Exercise goal.
Only the lines that hold "Settles" should be in the answer, each copied from the data below.

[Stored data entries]
········

-- ==== Sys2Proof/Proofs/Encoding.lean ====
section
/-! Encoding and decoding (`30_encoding.md` R80 to R99): the fields of a word in each format, and that a word
decodes to an instruction exactly if it has the fields that the instruction uses. -/

namespace Sys2Proof

/-! A field of a word written in a format is what the format was given (R82 to R84). -/

section
variable (op : BitVec 6) (rs1 rs2 rd : BitVec 5) (imm : Half) (func : BitVec 11) (name : BitVec 26)

@[simp] theorem opField_iWord : opField (iWord op rs1 rd imm) = op := by
  ext k hk; grind [iWord, opField]
@[simp] theorem rs1Field_iWord : rs1Field (iWord op rs1 rd imm) = rs1 := by
  ext k hk; grind [iWord, rs1Field]
@[simp] theorem rdIField_iWord : rdIField (iWord op rs1 rd imm) = rd := by
  ext k hk; grind [iWord, rdIField]
@[simp] theorem immField_iWord : immField (iWord op rs1 rd imm) = imm := by
  ext k hk; grind [iWord, immField]

@[simp] theorem opField_rWord : opField (rWord op rs1 rs2 rd func) = op := by
  ext k hk; grind [rWord, opField]
@[simp] theorem rs1Field_rWord : rs1Field (rWord op rs1 rs2 rd func) = rs1 := by
  ext k hk
  simp only [rWord, rs1Field, BitVec.getElem_extractLsb', BitVec.getLsbD_append]
  grind
@[simp] theorem rs2Field_rWord : rs2Field (rWord op rs1 rs2 rd func) = rs2 := by
  ext k hk; grind [rWord, rs2Field]
@[simp] theorem rdRField_rWord : rdRField (rWord op rs1 rs2 rd func) = rd := by
  ext k hk; grind [rWord, rdRField]
@[simp] theorem funcField_rWord : funcField (rWord op rs1 rs2 rd func) = func := by
  ext k hk; grind [rWord, funcField]

@[simp] theorem opField_jWord : opField (jWord op name) = op := by
  ext k hk; grind [jWord, opField]
@[simp] theorem nameField_jWord : nameField (jWord op name) = name := by
  ext k hk; grind [jWord, nameField]

end

/-! A word is put together again from the fields of any one format. -/

theorem iWord_eq_iff {op : BitVec 6} {rs1 rd : BitVec 5} {imm : Half} {w : Word} :
    iWord op rs1 rd imm = w ↔
      op = opField w ∧ rs1 = rs1Field w ∧ rd = rdIField w ∧ imm = immField w := by
  constructor
  · rintro rfl
    simp
  · rintro ⟨rfl, rfl, rfl, rfl⟩
    ext k hk
    grind [iWord, opField, rs1Field, rdIField, immField]

theorem rWord_eq_iff {op : BitVec 6} {rs1 rs2 rd : BitVec 5} {func : BitVec 11} {w : Word} :
    rWord op rs1 rs2 rd func = w ↔
      op = opField w ∧ rs1 = rs1Field w ∧ rs2 = rs2Field w ∧ rd = rdRField w ∧ func = funcField w := by
  constructor
  · rintro rfl
    simp
  · rintro ⟨rfl, rfl, rfl, rfl, rfl⟩
    ext k hk
    grind [rWord, opField, rs1Field, rs2Field, rdRField, funcField]

theorem jWord_eq_iff {op : BitVec 6} {name : BitVec 26} {w : Word} :
    jWord op name = w ↔ op = opField w ∧ name = nameField w := by
  constructor
  · rintro rfl
    simp
  · rintro ⟨rfl, rfl⟩
    ext k hk
    grind [jWord, opField, nameField]

/-! A field of a masked word, and of a word written as a number. -/

section
variable (w m : Word) (n : Nat)

@[simp] theorem opField_and : opField (w &&& m) = opField w &&& opField m := BitVec.extractLsb'_and
@[simp] theorem rs1Field_and : rs1Field (w &&& m) = rs1Field w &&& rs1Field m := BitVec.extractLsb'_and
@[simp] theorem rs2Field_and : rs2Field (w &&& m) = rs2Field w &&& rs2Field m := BitVec.extractLsb'_and
@[simp] theorem rdIField_and : rdIField (w &&& m) = rdIField w &&& rdIField m := BitVec.extractLsb'_and
@[simp] theorem rdRField_and : rdRField (w &&& m) = rdRField w &&& rdRField m := BitVec.extractLsb'_and
@[simp] theorem funcField_and : funcField (w &&& m) = funcField w &&& funcField m :=
  BitVec.extractLsb'_and
@[simp] theorem immField_and : immField (w &&& m) = immField w &&& immField m := BitVec.extractLsb'_and
@[simp] theorem nameField_and : nameField (w &&& m) = nameField w &&& nameField m :=
  BitVec.extractLsb'_and

theorem extractLsb'_ofNat_word {start len : Nat} (h : start + len ≤ 32) :
    (BitVec.ofNat 32 n).extractLsb' start len = BitVec.ofNat len (n >>> start) := by
  apply BitVec.eq_of_getLsbD_eq
  intro k hk
  have hlt : start + k < 32 := by omega
  simp only [BitVec.getLsbD_extractLsb', BitVec.getLsbD_ofNat, hk, hlt, Nat.testBit_shiftRight,
    decide_true, Bool.true_and]

@[simp] theorem opField_ofNat : opField (BitVec.ofNat 32 n) = BitVec.ofNat 6 (n >>> 26) :=
  extractLsb'_ofNat_word n (by decide)
@[simp] theorem rs1Field_ofNat : rs1Field (BitVec.ofNat 32 n) = BitVec.ofNat 5 (n >>> 21) :=
  extractLsb'_ofNat_word n (by decide)
@[simp] theorem rs2Field_ofNat : rs2Field (BitVec.ofNat 32 n) = BitVec.ofNat 5 (n >>> 16) :=
  extractLsb'_ofNat_word n (by decide)
@[simp] theorem rdIField_ofNat : rdIField (BitVec.ofNat 32 n) = BitVec.ofNat 5 (n >>> 16) :=
  extractLsb'_ofNat_word n (by decide)
@[simp] theorem rdRField_ofNat : rdRField (BitVec.ofNat 32 n) = BitVec.ofNat 5 (n >>> 11) :=
  extractLsb'_ofNat_word n (by decide)
@[simp] theorem funcField_ofNat : funcField (BitVec.ofNat 32 n) = BitVec.ofNat 11 n :=
  extractLsb'_ofNat_word n (by decide)
@[simp] theorem immField_ofNat : immField (BitVec.ofNat 32 n) = BitVec.ofNat 16 n :=
  extractLsb'_ofNat_word n (by decide)
@[simp] theorem nameField_ofNat : nameField (BitVec.ofNat 32 n) = BitVec.ofNat 26 n :=
  extractLsb'_ofNat_word n (by decide)

end

/-! The whole of a field as a mask. -/

@[simp] theorem and_mask5 (v : BitVec 5) : v &&& 31#5 = v := BitVec.and_allOnes
@[simp] theorem and_mask6 (v : BitVec 6) : v &&& 63#6 = v := BitVec.and_allOnes
@[simp] theorem and_mask11 (v : BitVec 11) : v &&& 2047#11 = v := BitVec.and_allOnes
@[simp] theorem and_mask16 (v : BitVec 16) : v &&& 65535#16 = v := BitVec.and_allOnes
@[simp] theorem and_mask26 (v : BitVec 26) : v &&& 67108863#26 = v := BitVec.and_allOnes

/-! The words of an instruction. In the case splits the definitions are opened by `rw`, ahead of `simp`: as steps
of a single unfolding the kernel would have to compare the masks bit by bit. -/

/-- `w` is a word of `i`: it has the fields that `i` uses, and anything in the unused ones (R92). -/
def IsWordOf (i : Instr) (w : Word) : Prop := encode i = w &&& ~~~(unusedBits i)

theorem isWordOf_encode (i : Instr) : IsWordOf i (encode i) := by
  cases i
  all_goals
    rw [IsWordOf, encode, unusedBits]
    simp [iWord_eq_iff, rWord_eq_iff, jWord_eq_iff]

/-- The SPECIAL map (R95) reads only words of the instruction that it answers. -/
theorem isWordOf_of_decodeSpecial {w : Word} {i : Instr} (hop : opField w = 0x00#6)
    (h : decodeSpecial w = .ok i) : IsWordOf i w := by
  unfold decodeSpecial at h
  split at h
  case h_24 => cases h
  all_goals
    next hfunc =>
    cases h
    rw [IsWordOf, encode, unusedBits, rWord_eq_iff]
    simp [hop, hfunc]

/-- The same of the FPARITH map (R96). -/
theorem isWordOf_of_decodeFParith {w : Word} {i : Instr} (hop : opField w = 0x01#6)
    (h : decodeFParith w = .ok i) : IsWordOf i w := by
  unfold decodeFParith at h
  split at h
  case h_31 => cases h
  all_goals
    next hfunc =>
    cases h
    rw [IsWordOf, encode, unusedBits, rWord_eq_iff]
    simp [hop, hfunc]

/-- The same of the primary map (R94, R97). -/
theorem isWordOf_of_decode {w : Word} {i : Instr} (h : decode w = .ok i) : IsWordOf i w := by
  unfold decode at h
  split at h
  case h_1 hop => exact isWordOf_of_decodeSpecial hop h
  case h_2 hop => exact isWordOf_of_decodeFParith hop h
  case h_42 => cases h
  all_goals
    next hop =>
    cases h
    rw [IsWordOf, encode, unusedBits]
    simp [iWord_eq_iff, jWord_eq_iff, hop]

/-- A word of `i` decodes to `i`: its used fields select every branch that leads there. -/
theorem decode_of_isWordOf {w : Word} {i : Instr} (h : IsWordOf i w) : decode w = .ok i := by
  cases i
  all_goals
    rw [IsWordOf, encode, unusedBits] at h
    simp [iWord_eq_iff, rWord_eq_iff, jWord_eq_iff] at h
    simp [decode, decodeSpecial, decodeFParith, ← h]

/-- Decoding and encoding agree on every word. -/
theorem decode_eq_ok_iff {w : Word} {i : Instr} : decode w = .ok i ↔ IsWordOf i w :=
  ⟨isWordOf_of_decode, decode_of_isWordOf⟩

theorem encode_and_unusedBits (i : Instr) : encode i &&& unusedBits i = 0#32 := by
  rw [isWordOf_encode i, BitVec.and_assoc, BitVec.not_and_self]
  exact BitVec.and_zero

/-- Bits put into the unused fields of a word of `i` leave it one. -/
theorem isWordOf_or_unused (i : Instr) (u : Word) :
    IsWordOf i (encode i ||| (u &&& unusedBits i)) := by
  have cleared : (encode i ||| (u &&& unusedBits i)) &&& ~~~(unusedBits i) =
      encode i &&& ~~~(unusedBits i) := by
    ext k hk
    simp only [BitVec.getElem_and, BitVec.getElem_or, BitVec.getElem_not]
    cases (unusedBits i)[k] <;> simp
  rw [IsWordOf, cleared]
  exact isWordOf_encode i

/-- Settles O1: the word that the encoder writes is a word of its instruction. -/
theorem decodeOfEncodeIsTheInstruction : Obligations.DecodeOfEncodeIsTheInstruction :=
  fun i => decode_eq_ok_iff.2 (isWordOf_encode i)

/-- Settles O2: `IsWordOf` is what O2 says of a word that decodes. -/
theorem encodeOfDecodeClearsUnusedFields : Obligations.EncodeOfDecodeClearsUnusedFields :=
  fun _ _ => decode_eq_ok_iff.1

/-- Settles O4. -/
theorem unusedFieldsAreIgnored : Obligations.UnusedFieldsAreIgnored :=
  fun i u => ⟨decode_eq_ok_iff.2 (isWordOf_or_unused i u), encode_and_unusedBits i⟩

/-- Settles O7, by running the decoder on the eight words. -/
theorem writtenOutWordsDecode : Obligations.WrittenOutWordsDecode :=
  ⟨rfl, rfl, rfl, rfl, rfl, rfl, rfl, rfl⟩

end Sys2Proof
end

········

Your solution.
/-- Settles O1: the word that the encoder writes is a word of its instruction. -/
/-- Settles O2: `IsWordOf` is what O2 says of a word that decodes. -/
/-- Settles O4. -/
/-- Settles O7, by running the decoder on the eight words. -/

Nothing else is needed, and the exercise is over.